» **Record excerpts**
-- ==== Sys2Proof/Machine/Directory.lean ====
section
/-! DEFINITION. The requests of chapter 2: DEFINE, LOOKUP, NEXT, MODIFY, HOLD, RELEASE and RETIRE. -/

namespace Sys2Proof.Machine

/-! ## DEFINE (R27 to R30) -/

/-- The payload length the kind byte sets: 26 for INPUT, 13 for OUTPUT (R185). -/
def defineLength (payload : List Byte) : Option Nat :=
  match u8 payload 2 with
  | 1 => some 26
  | 2 => some 13
  | _ => none

/-- The value part of a new input record (R12, R28). -/
def ValuePart.initial : ValuePart :=
  { corrected := 0, value := 0, hasValue := false, lastCondition := .normal, updateCount := 0,
    missedPasses := 0, mark := true, limitState := .normal }

/-- The effects of a DEFINE of an input point in slot i (R28). -/
def State.defineInput (s : State) (i : SlotId) (tag : Nat) (c : InputConfig) : State :=
  { s.setSlot i (some ⟨tag, .active, .input c ValuePart.initial⟩) with
    pinClaims := takeClaims s.pinClaims c.source
    tagIndex := insertPair tag i s.tagIndex }

/-- The code part of a new output record on a channel driven at `driven`: the target is that code clamped, and with
slew absent the live code steps to it (R30). -/
def takenOver (c : OutputConfig) (driven : Int) : CodePart :=
  let target := clampTo c.clampMin c.clampMax driven
  { live := if c.slew.isNone then target else driven, target := target, staged := none }

/-- The effects of a DEFINE of an output point in slot i (R30). -/
def State.defineOutput (s : State) (i : SlotId) (tag : Nat) (c : OutputConfig) : State :=
  let k := takenOver c (s.channel c.channel).driven
  { (s.setSlot i (some ⟨tag, .active, .output c k⟩)).setChannel c.channel
      { s.channel c.channel with owner := some i, driven := k.live } with
    tagIndex := insertPair tag i s.tagIndex }

/-- DEFINE's response: the number of slots still FREE (R27). -/
def definedAnswer (s : State) : Answer := .done s (put8 s.freeCount)

/-- Steps 5 and 6 of R27 for an input point. -/
def State.defineInputChecks (s : State) (i : SlotId) (tag : Nat) (payload : List Byte) : Answer :=
  match inputConfigOf payload with
  | none => .refuse .badField []
  | some c =>
    if claimable s.pinClaims c.source then definedAnswer (s.defineInput i tag c) else .refuse .pinConflict []

/-- Steps 5 and 6 of R27 for an output point. -/
def State.defineOutputChecks (s : State) (i : SlotId) (tag : Nat) (payload : List Byte) : Answer :=
  match outputConfigOf payload with
  | none => .refuse .badField []
  | some c =>
    if (s.channel c.channel).owner.isSome then .refuse .channelTaken []
    else if (s.channel c.channel).underCal then .refuse .busy []
    else definedAnswer (s.defineOutput i tag c)

/-- DEFINE with its checks in the order of R27. -/
def requestDefine (payload : List Byte) (s : State) : Answer :=
  if defineLength payload ≠ some payload.length then .refuse .badField []
  else if u16 payload 0 = 0 ∨ u16 payload 0 = 65535 then .refuse .badField []
  else if (lookupTag s.tagIndex (u16 payload 0)).isSome then .refuse .duplicateTag []
  else
    match s.lowestFree with
    | none => .refuse .tableFull []
    | some i =>
      if u8 payload 2 = 1 then s.defineInputChecks i (u16 payload 0) payload
      else s.defineOutputChecks i (u16 payload 0) payload

/-- DEFINE (R27 to R30). -/
def execDefine (p : Port) (id : Byte) (payload : List Byte) (s : State) : Host.Outcome State Fault Refusal :=
  .next (s.grantRequest p .define id payload (requestDefine payload))

/-! ## LOOKUP and NEXT (R31, R32) -/

/-- An optional scaling part in a response: an absent part carries zeros (R31, R183). -/
def putScaling (x : Option Scaling) : List Byte :=
  match x with
  | none => putBool false ++ put16 0 ++ put24 0
  | some k => putBool true ++ put16 k.gain ++ put24 k.offset

/-- An optional limit in a response. -/
def putLimit (x : Option Int) : List Byte := putBool x.isSome ++ put32 (x.getD 0)

/-- LOOKUP's payload for a record (R31, 11.3). -/
def lookupPayload (r : PointRecord) : List Byte :=
  put16 r.tag ++ put8 r.body.kindCode ++ put8 r.slotState.code ++
    match r.body with
    | .input c v =>
      put8 c.source.codes.1 ++ put8 c.source.codes.2 ++ put8 c.range.val ++ put8 c.oversample.samples
        ++ put8 c.scanClass.val ++ putScaling c.scaling ++ putLimit c.highLimit ++ putLimit c.lowLimit
        ++ put16 c.deadband ++ put8 (qualityOf r.slotState v).code
    | .output c _ =>
      put8 c.channel.val ++ put16 c.clampMin ++ put16 c.clampMax ++ putBool c.slew.isSome ++ put16 (c.slew.getD 0)
        ++ put8 c.updateSet.val ++ putBool c.operatorWritable

/-- LOOKUP (R31): the configuration of the point named. -/
def requestLookup (payload : List Byte) (s : State) : Answer :=
  s.onPoint payload 2 fun _ r => .done s (lookupPayload r)

/-- LOOKUP (R31). -/
def execLookup (p : Port) (id : Byte) (payload : List Byte) (s : State) : Host.Outcome State Fault Refusal :=
  .next (s.grantRequest p .lookup id payload (requestLookup payload))

/-- NEXT's payload: the successor with its kind and slot state, or 65535 with NONE (R32). -/
def nextPayload (s : State) (t : Nat) : List Byte :=
  put16 (successor s.tagIndex t) ++
    match s.findPoint (successor s.tagIndex t) with
    | none => put8 0 ++ put8 0
    | some (_, r) => put8 r.body.kindCode ++ put8 r.slotState.code

/-- NEXT (R32): it names a tag in 0..65534, held or not. -/
def requestNext (payload : List Byte) (s : State) : Answer :=
  if payload.length ≠ 2 then .refuse .badField []
  else if u16 payload 0 = 65535 then .refuse .badField []
  else .done s (nextPayload s (u16 payload 0))

/-- NEXT (R32). -/
def execNextTag (p : Port) (id : Byte) (payload : List Byte) (s : State) : Host.Outcome State Fault Refusal :=
  .next (s.grantRequest p .nextTag id payload (requestNext payload))

/-! ## MODIFY (R33 to R41) -/

/-- A change that supersedes the conversion in flight: source, range or oversample (R88). -/
def supersedes (c c' : InputConfig) : Bool :=
  c'.source != c.source || c'.range != c.range || c'.oversample != c.oversample

/-- A change of source or range clears has-value (R35). -/
def clearsValue (c c' : InputConfig) : Bool := c'.source != c.source || c'.range != c.range

/-- A change that re-evaluates the limits when has-value is true: scaling, limits or deadband (R38, R39). -/
def reevaluates (c c' : InputConfig) : Bool :=
  c'.scaling != c.scaling || c'.highLimit != c.highLimit || c'.lowLimit != c.lowLimit || c'.deadband != c.deadband

/-- The value a MODIFY leaves: recomputed from the corrected code when the scaling changed (R38). -/
def modifiedValue (c c' : InputConfig) (v : ValuePart) : Int :=
  if c'.scaling != c.scaling then scaledValue c'.scaling v.corrected else v.value

/-- The value part a MODIFY of an input record leaves (R34, R35, R37 to R39). -/
def modifiedPart (c c' : InputConfig) (v : ValuePart) : ValuePart :=
  let w : ValuePart := { v with mark := v.mark || c'.scanClass != c.scanClass }
  if clearsValue c c' then { w with hasValue := false, limitState := .normal }
  else if v.hasValue && reevaluates c c' then
    { w with value := modifiedValue c c' v, limitState := evalLimit c' .normal (modifiedValue c c' v) }
  else w

/-- The raise of a MODIFY of an input record: LIMIT when a re-evaluation changes the limit state (R39). -/
def modifyReasons (c c' : InputConfig) (v : ValuePart) : Reasons :=
  { limit := !clearsValue c c' && v.hasValue && reevaluates c c'
      && evalLimit c' .normal (modifiedValue c c' v) != v.limitState
    quality := false }

/-- The claims after a MODIFY: moved when the source changed (R21). -/
def movedClaims (claims : Vector PinClaim 16) (c c' : InputConfig) : Vector PinClaim 16 :=
  if c'.source = c.source then claims else takeClaims (giveClaims claims c.source) c'.source

/-- The effects of a MODIFY of the input record in slot i from configuration c to c' (R34 to R39). -/
def State.modifyInput (s : State) (i : SlotId) (r : PointRecord) (c : InputConfig) (v : ValuePart)
    (c' : InputConfig) : State :=
  let s1 : State :=
    { s.setSlot i (some { r with body := .input c' (modifiedPart c c' v) }) with
      pinClaims := movedClaims s.pinClaims c c' }
  let s2 := if supersedes c c' then s1.supersede i else s1
  let s3 := if c'.scanClass = c.scanClass then s2 else s2.unqueue i
  s3.raise i (modifyReasons c c' v)

/-- The codes after a clamp change: target and staged code clamped; an ACTIVE point with slew absent steps to a target
that moved (R40). The slew is the one held before the MODIFY. -/
def reclampedCodes (active : Bool) (c c' : OutputConfig) (k : CodePart) : CodePart :=
  if c'.clampMin = c.clampMin ∧ c'.clampMax = c.clampMax then k
  else
    let target := clampTo c'.clampMin c'.clampMax k.target
    { live := if active && c.slew.isNone && target != k.target then target else k.live
      target := target
      staged := k.staged.map (clampTo c'.clampMin c'.clampMax) }

/-- The effects of a MODIFY of the output record in slot i (R40, R41). -/
def State.modifyOutput (s : State) (i : SlotId) (r : PointRecord) (c : OutputConfig) (k : CodePart)
    (c' : OutputConfig) : State :=
  let k' := reclampedCodes (r.slotState == .active) c c' k
  s.writeOutput i r c' k' (k'.live != k.live)

/-- MODIFY's refusal carries the position of the failing item, 0 at any step but 4 (R33, R186). -/
def modifyRefusal (st : Status) (position : Nat) : Answer := .refuse st (put8 position)

/-- Steps 4 to 6 of R33 for an input point. -/
def State.modifyInputChecks (s : State) (i : SlotId) (r : PointRecord) (c : InputConfig) (v : ValuePart)
    (items : List ModifyItem) : Answer :=
  match checkItems ModifyField.ofInput setInputField [] 1 items c with
  | .refused position st => modifyRefusal st position
  | .passed c' =>
    if limitsOk c' = false then modifyRefusal .badField 0
    else if c'.source ≠ c.source ∧ claimable (giveClaims s.pinClaims c.source) c'.source = false then
      modifyRefusal .pinConflict 0
    else .done (s.modifyInput i r c v c') []

/-- Steps 4 to 6 of R33 for an output point. -/
def State.modifyOutputChecks (s : State) (i : SlotId) (r : PointRecord) (c : OutputConfig) (k : CodePart)
    (items : List ModifyItem) : Answer :=
  match checkItems (fun f => !f.ofInput) setOutputField [] 1 items c with
  | .refused position st => modifyRefusal st position
  | .passed c' =>
    if clampOk c' = false then modifyRefusal .badField 0 else .done (s.modifyOutput i r c k c') []

/-- MODIFY with its checks in the order of R33. -/
def requestModify (payload : List Byte) (s : State) : Answer :=
  if u8 payload 2 = 0 ∨ 8 < u8 payload 2 ∨ payload.length ≠ 3 + 7 * u8 payload 2 then modifyRefusal .badField 0
  else if u16 payload 0 = 0 ∨ u16 payload 0 = 65535 then modifyRefusal .badField 0
  else
    match s.findPoint (u16 payload 0) with
    | none => modifyRefusal .notFound 0
    | some (i, r) =>
      match r.body with
      | .input c v => s.modifyInputChecks i r c v (itemsOf payload)
      | .output c k => s.modifyOutputChecks i r c k (itemsOf payload)

/-- MODIFY (R33 to R41). -/
def execModify (p : Port) (id : Byte) (payload : List Byte) (s : State) : Host.Outcome State Fault Refusal :=
  .next (s.grantRequest p .modify id payload (requestModify payload))

/-! ## HOLD and RELEASE (R42 to R45) -/

/-- The effects of a HOLD: an ACTIVE slot becomes HELD and an input point's queue entry is removed; a HELD one is left
(R42, R44). An output point has no queue entry. -/
def State.holdPoint (s : State) (i : SlotId) (r : PointRecord) : State :=
  match r.slotState, r.body with
  | .active, .input _ _ => (s.setSlot i (some { r with slotState := .held })).unqueue i
  | .active, .output _ _ => s.setSlot i (some { r with slotState := .held })
  | .held, _ => s
  | .retiring, _ => s

/-- HOLD (R42, R44). -/
def requestHold (payload : List Byte) (s : State) : Answer :=
  s.onPoint payload 2 fun i r => .done (s.holdPoint i r) []

/-- HOLD (R42, R44). -/
def execHold (p : Port) (id : Byte) (payload : List Byte) (s : State) : Host.Outcome State Fault Refusal :=
  .next (s.grantRequest p .hold id payload (requestHold payload))

/-- The value part a RELEASE leaves: missed passes 3 and the mark set (R43). -/
def releasedPart (v : ValuePart) : ValuePart := { v with missedPasses := 3, mark := true }

/-- The effects of a RELEASE: a HELD slot becomes ACTIVE; an output point with slew absent steps to its target (R43,
R45). -/
def State.releasePoint (s : State) (i : SlotId) (r : PointRecord) : State :=
  match r.slotState with
  | .active | .retiring => s
  | .held =>
    match r.body with
    | .input c v => s.setSlot i (some { r with slotState := .active, body := .input c (releasedPart v) })
    | .output c k =>
      let step := c.slew.isNone && k.live != k.target
      s.writeOutput i { r with slotState := .active } c (if step then { k with live := k.target } else k) step

/-- RELEASE (R43, R45). -/
def requestRelease (payload : List Byte) (s : State) : Answer :=
  s.onPoint payload 2 fun i r => .done (s.releasePoint i r) []

/-- RELEASE (R43, R45). -/
def execRelease (p : Port) (id : Byte) (payload : List Byte) (s : State) : Host.Outcome State Fault Refusal :=
  .next (s.grantRequest p .release id payload (requestRelease payload))

/-! ## RETIRE (R46 to R48) -/

/-- The outcome of a RETIRE of the record in slot i: PENDING for an input point whose conversion is in flight (R46). -/
def State.retirePends (s : State) (i : SlotId) (r : PointRecord) : Bool :=
  match r.body with
  | .input _ _ => s.inFlightAt i
  | .output _ _ => false

/-- The tag's pair and the attention entry removed, in every RETIRE (R46). -/
def State.forget (s : State) (i : SlotId) (r : PointRecord) : State :=
  { s.unlist i with tagIndex := removeTag r.tag s.tagIndex }

/-- The effects of a RETIRE (R46 to R48). -/
def State.retirePoint (s : State) (i : SlotId) (r : PointRecord) : State :=
  let s1 := s.forget i r
  if s.retirePends i r then s1.setSlot i (some { r with slotState := .retiring })
  else
    match r.body with
    | .input _ _ => (s1.unqueue i).freeSlot i r
    | .output c _ => (s1.freeSlot i r).setChannel c.channel { s.channel c.channel with owner := none }

/-- RETIRE (R46 to R48); outcome FREED is 1 and PENDING 2 (11.4). -/
def requestRetire (payload : List Byte) (s : State) : Answer :=
  s.onPoint payload 2 fun i r => .done (s.retirePoint i r) (put8 (if s.retirePends i r then 2 else 1))

/-- RETIRE (R46 to R48). -/
def execRetire (p : Port) (id : Byte) (payload : List Byte) (s : State) : Host.Outcome State Fault Refusal :=
  .next (s.grantRequest p .retire id payload (requestRetire payload))

end Sys2Proof.Machine
end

» **Brief**
Using the entries above, extract exactly the span from the line with "one is left" to the line with "def State.holdPoint (s", both lines included; leave out everything else.

» **Reply to the exercise**
/-- The effects of a HOLD: an ACTIVE slot becomes HELD and an input point's queue entry is removed; a HELD one is left
(R42, R44). An output point has no queue entry. -/
def State.holdPoint (s : State) (i : SlotId) (r : PointRecord) : State :=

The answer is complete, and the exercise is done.